A HANDFUL of groups and organisations will receive funding from Lerwick Community Council for a range of initiatives including a seafarers memorial and a lockdown-themed writers’ group project.
The grants were approved at a virtual meeting of the community council on Monday night.
Edward Thomason and Taing Support Services applied for £3,000 go to towards a Tovertafel projector system.
The interactive system projects from the ceiling downwards onto surfaces and is often used by people with dementia.
It is said to stimulate both physical and cognitive activity and encourage social interaction.
Community council member Stewart Hay said any piece of machinery which could enhance residents’ experience during the coronavirus pandemic should be welcomed.
He said the current period is “really restrictive and they are not out of the woods yet”.

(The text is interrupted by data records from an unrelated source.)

/-- Settles O41: PAD leaves valid padding of p bytes (O39), which UNPAD takes off again (O40). -/
theorem padThenUnpadRestoresTheLength : Obligations.PadThenUnpadRestoresTheLength := by
  refine ⟨fun s hc hroom => ?_, fun s _ hle hp => exec_unpad_badPadding hle (.inr (hp.imp_right .inl))⟩
  obtain ⟨t, ht, htEq, htLen, htByte⟩ := (padAppendsPadding.2 s hc).2.2 hroom
  have hcfg : t.cfg = s.cfg := (congrArg State.cfg htEq :)
  generalize hp : 16 - s.len.toNat % 16 = p at hroom htLen htByte
  have htail : ∀ j, t.len.toNat - p ≤ j → j < t.len.toNat → (bufByte t j).toNat = p := fun j h1 h2 => by
    rw [htByte, if_pos (by omega)]
    exact Nat.mod_eq_of_lt (by omega)
  have hlast : (bufByte t (t.len.toNat - 1)).toNat = p := htail _ (by omega) (by omega)
  obtain ⟨r, hr, hrEq, hrLen, hrByte⟩ := (unpadStripsValidPadding.2 t).2.2 (by rwa [hcfg, htLen])
    (not_badPadding_of_tail (by omega) (by omega) (by omega) htail)
  rw [hlast] at hrLen
  simp only [hlast] at hrByte
  refine ⟨t, r, ht, by omega, by omega, hr, congrArg State.err hrEq, BitVec.eq_of_toNat_eq (by omega), fun j hj => ?_⟩
  rw [hrByte, if_neg (by omega), htByte, if_neg (by omega)]

end Sys2Proof.Machine
end

section
/-! PROOFS. The statements on the issue and completion of a command (47_system.md). First the engine's turn and the agenda: the completion step does not read the turns still to come. A run over host accesses and then the engine's turn is therefore one completion step, of a state that differs only in what that step does not read. -/

namespace Sys2Proof.Machine

/-! ### The engine's turn -/

theorem step_of_engineIsNext {s : State} (hc : s.cfg.wf) (hn : engineIsNext s = true) :
    step s = engineTurn (dropTurn s) := by
  have hhead : ∀ t, s.agenda.head? = some t → t = .engine := fun t ht => by
    obtain ⟨rest, ha⟩ := List.head?_eq_some_iff.mp ht
    rw [engineIsNext, ha] at hn
    cases t with
    | engine => rfl
    | _ => cases hn
  rcases step_cases hc with ⟨_, hs⟩ | ⟨a, ha, _⟩ | ⟨hr, _⟩
  · exact hs
  · cases hhead _ ha
  · cases hhead _ hr

/-- Settles O5: the engine's turn is its completion step, which decodes PENDING. -/
theorem stepRunsTheDecodedCommand : Obligations.StepRunsTheDecodedCommand := by
  intro s w i hc hn hb hp hd
  rw [step_of_engineIsNext hc hn]
  exact engineTurn_legal (s := dropTurn s) hb hp hd

/-- Settles O18: OP = 0 means NOP whatever RND and U are, and NOP is its completion. -/
theorem nopOnlyCompletes : Obligations.NopOnlyCompletes :=
  ⟨onlyWordIs_encode (i := .nop) rfl fun _ _ => rfl, retire_eq⟩

/-- Settles O45: an idle engine takes the write, which is the issue. -/
theorem idleCmdWriteIssues : Obligations.IdleCmdWriteIssues := fun _ v hb =>
  idle_write hb v (by decide) (regAt_cmd _)

/-! ### The completion step does not read the agenda -/

/-- `s` with the turns `a` still to come. -/
def withAgenda (a : List Turn) (s : State) : State := { s with agenda := a }

theorem dropTurn_eq_withAgenda (s : State) : dropTurn s = withAgenda s.agenda.tail s := rfl

@[simp] theorem keyError_withAgenda (a : List Turn) (s : State) : keyError (withAgenda a s) = keyError s := rfl
@[simp] theorem cbcError_withAgenda (a : List Turn) (s : State) : cbcError (withAgenda a s) = cbcError s := rfl

/-- The outcome `x` with the turns `a` still to come in its next state. -/
def outcomeWithAgenda (a : List Turn) : Host.Outcome State Fault Refusal → Host.Outcome State Fault Refusal
  | .next t => .next (withAgenda a t)
  | x => x

/-- No command reads or writes the agenda. -/
theorem exec_withAgenda (i : Instr) (a : List Turn) (s : State) :
    exec i (withAgenda a s) = outcomeWithAgenda a (exec i s) := by
  cases i with
  | encb | decb =>
    simp only [exec, execEncb, execDecb, keyError_withAgenda]
    cases keyError s <;> rfl
  | addrk rnd =>
    simp only [exec, execAddrk, keyError_withAgenda]
    split
    · cases keyError s <;> rfl
    · rfl
  | cbcenc =>
    simp only [exec, execCbcenc, cbcError_withAgenda]
    cases cbcError s <;> rfl
  | cbcdec u =>
    simp only [exec, execCbcdec, cbcError_withAgenda]
    cases cbcError s with
    | some c => rfl
    | none => cases u <;> rfl
  | pad | unpad =>
    simp only [exec, execPad, execUnpad, apply_ite (outcomeWithAgenda a)]
    rfl
  | _ => rfl

section Completion

variable {s : State} {w : Word} (hb : s.busy = true) (hp : s.pending = some w)
include hb hp

theorem engineTurn_withAgenda (a : List Turn) :
    engineTurn (withAgenda a s) = outcomeWithAgenda a (engineTurn s) := by
  have hb' : (withAgenda a s).busy = true := hb
  have hp' : (withAgenda a s).pending = some w := hp
  cases hd : decode w with
  | legal i => rw [engineTurn_legal hb hp hd, engineTurn_legal hb' hp' hd, exec_withAgenda]
  | illegal why =>
    rw [engineTurn_illegal hb hp hd, engineTurn_illegal hb' hp' hd]
    rfl

/-- The completion step of a pending word completes (47_system.md R135). -/
theorem engineTurn_completes :
    ∃ r, engineTurn s = .next r ∧ r.busy = false ∧ r.done = true ∧ r.pending = none := by
  cases hd : decode w with
  | legal i =>
    obtain ⟨r, hr, he⟩ := exec_effect i s
    exact ⟨r, (engineTurn_legal hb hp hd).trans hr, he.completed⟩
  | illegal why => exact ⟨_, engineTurn_illegal hb hp hd, rfl, rfl, rfl⟩

end Completion

/-! ### A run over host accesses -/

theorem step_of_host {s : State} {a : Access} {rest : List Turn} (hc : s.cfg.wf) (ha : s.agenda = .host a :: rest) :
    step s = .next (hostAccess a (dropTurn s)) := by
  simp only [step, if_pos hc, ha, takeTurn, dropTurn, List.tail_cons]

theorem run_succ_of_step {s t : State} (n : Nat) (h : step s = .next t) :
    Sys2Proof.core.run (n + 1) s = Sys2Proof.core.run n t := by
  have hstep : Sys2Proof.core.step s = .next t := h
  simp only [Host.Core.run, hstep]

theorem run_one (s : State) : Sys2Proof.core.run 1 s = step s := by
  have hstep : Sys2Proof.core.step s = step s := rfl
  simp only [Host.Core.run, hstep]
  cases step s <;> rfl

/-- One step for each access and one more is a completion step, of a state in which only the host's fields and the
agenda differ (20_memory.md R58). -/
theorem run_hostAccesses (as : List Access) {s : State} (hc : s.cfg.wf) (hb : s.busy = true)
    (ha : s.agenda = as.map .host) :
    ∃ h, Sys2Proof.core.run (as.length + 1) s = engineTurn (withHostFields h (withAgenda [] s)) := by
  induction as generalizing s with
  | nil =>
    have hs : step s = engineTurn (dropTurn s) := step_of_engineIsNext hc (by rw [engineIsNext, ha]; rfl)
    rw [dropTurn_eq_withAgenda, ha] at hs
    exact ⟨s, (run_one s).trans hs⟩
  | cons a as ih =>
    obtain ⟨u, hu⟩ : ∃ u, hostAccess a (dropTurn s) = withHostFields u (dropTurn s) :=
      ⟨_, hostAccess_eq_withHostFields a hb⟩
    have hrun := run_succ_of_step (as.length + 1) (step_of_host hc ha)
    rw [hu] at hrun
    obtain ⟨h, hend⟩ := ih (s := withHostFields u (dropTurn s)) hc hb (congrArg List.tail ha)
    exact ⟨h, hrun.trans hend⟩

/-- Settles O58: the run ends in a completion step, which reads neither the host's fields nor the agenda. -/
theorem pendingCommandCompletes : Obligations.PendingCommandCompletes := by
  intro s as hinv hb ha
  obtain ⟨_, _, hsome⟩ := hinv.busyState hb
  obtain ⟨w, hp⟩ := Option.isSome_iff_exists.mp hsome
  obtain ⟨r, hr, hbusy, hdone, hpending⟩ := engineTurn_completes hb hp
  obtain ⟨h, hrun⟩ := run_hostAccesses as hinv.config hb ha
  obtain ⟨t, ht, hth⟩ := engineTurn_withHostFields (s := withAgenda [] s) hb hp h
  rw [engineTurn_withAgenda hb hp, hr] at ht
  cases ht
  exact ⟨_, r, hrun.trans hth, hr, hbusy, hdone, hpending, rfl, rfl, rfl, rfl, rfl, rfl, rfl⟩

end Sys2Proof.Machine
end

section
/-! PROOFS. The statements on the error codes (60_exceptions.md). Each command either is refused with a code that names its cause, or retires with code 0; which of the two is said once, and the order of priority is read off. -/

namespace Sys2Proof.Machine

/-! ### Completions -/

/-- A command that ends with a nonzero code has changed nothing else (R149). -/
theorem Effect.eq_of_err_ne_zero {i : Instr} {s t : State} (h : Effect i s t) (hne : t.err ≠ 0) :
    t = completedWith t.err s := by
  cases h with
  | error c _ => rfl
  | _ => exact absurd rfl hne

/-- Settles O14: the two facts on the effects of a command. -/
theorem everyCommandCompletesAndErrorsChangeNothing : Obligations.EveryCommandCompletesAndErrorsChangeNothing := by
  intro i s
  obtain ⟨t, ht, he⟩ := exec_effect i s
  obtain ⟨hbusy, hdone, hpending⟩ := he.completed
  exact ⟨t, ht, hbusy, hdone, hpending, he.eq_of_err_ne_zero⟩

The community council agreed to cover half of the request through its remaining Covid-19 grant money, and deal with the other half through its usual funds.
The Mareel Writers group, which first met last year, was also given £1,400 from the Covid-19 fund to support a new online project called Lerwick Lockdown.
It will take the form of a series of monologues, poems and conversations among characters living in Lerwick and experiencing lockdown.
It would culminate in a piece of work lasting 30-40 minutes, complete with soundscapes and music, which could be streamed live.
The characters would be performed by members of the Islesburgh Drama Group, while it is hoped it could give a platform for local dialect.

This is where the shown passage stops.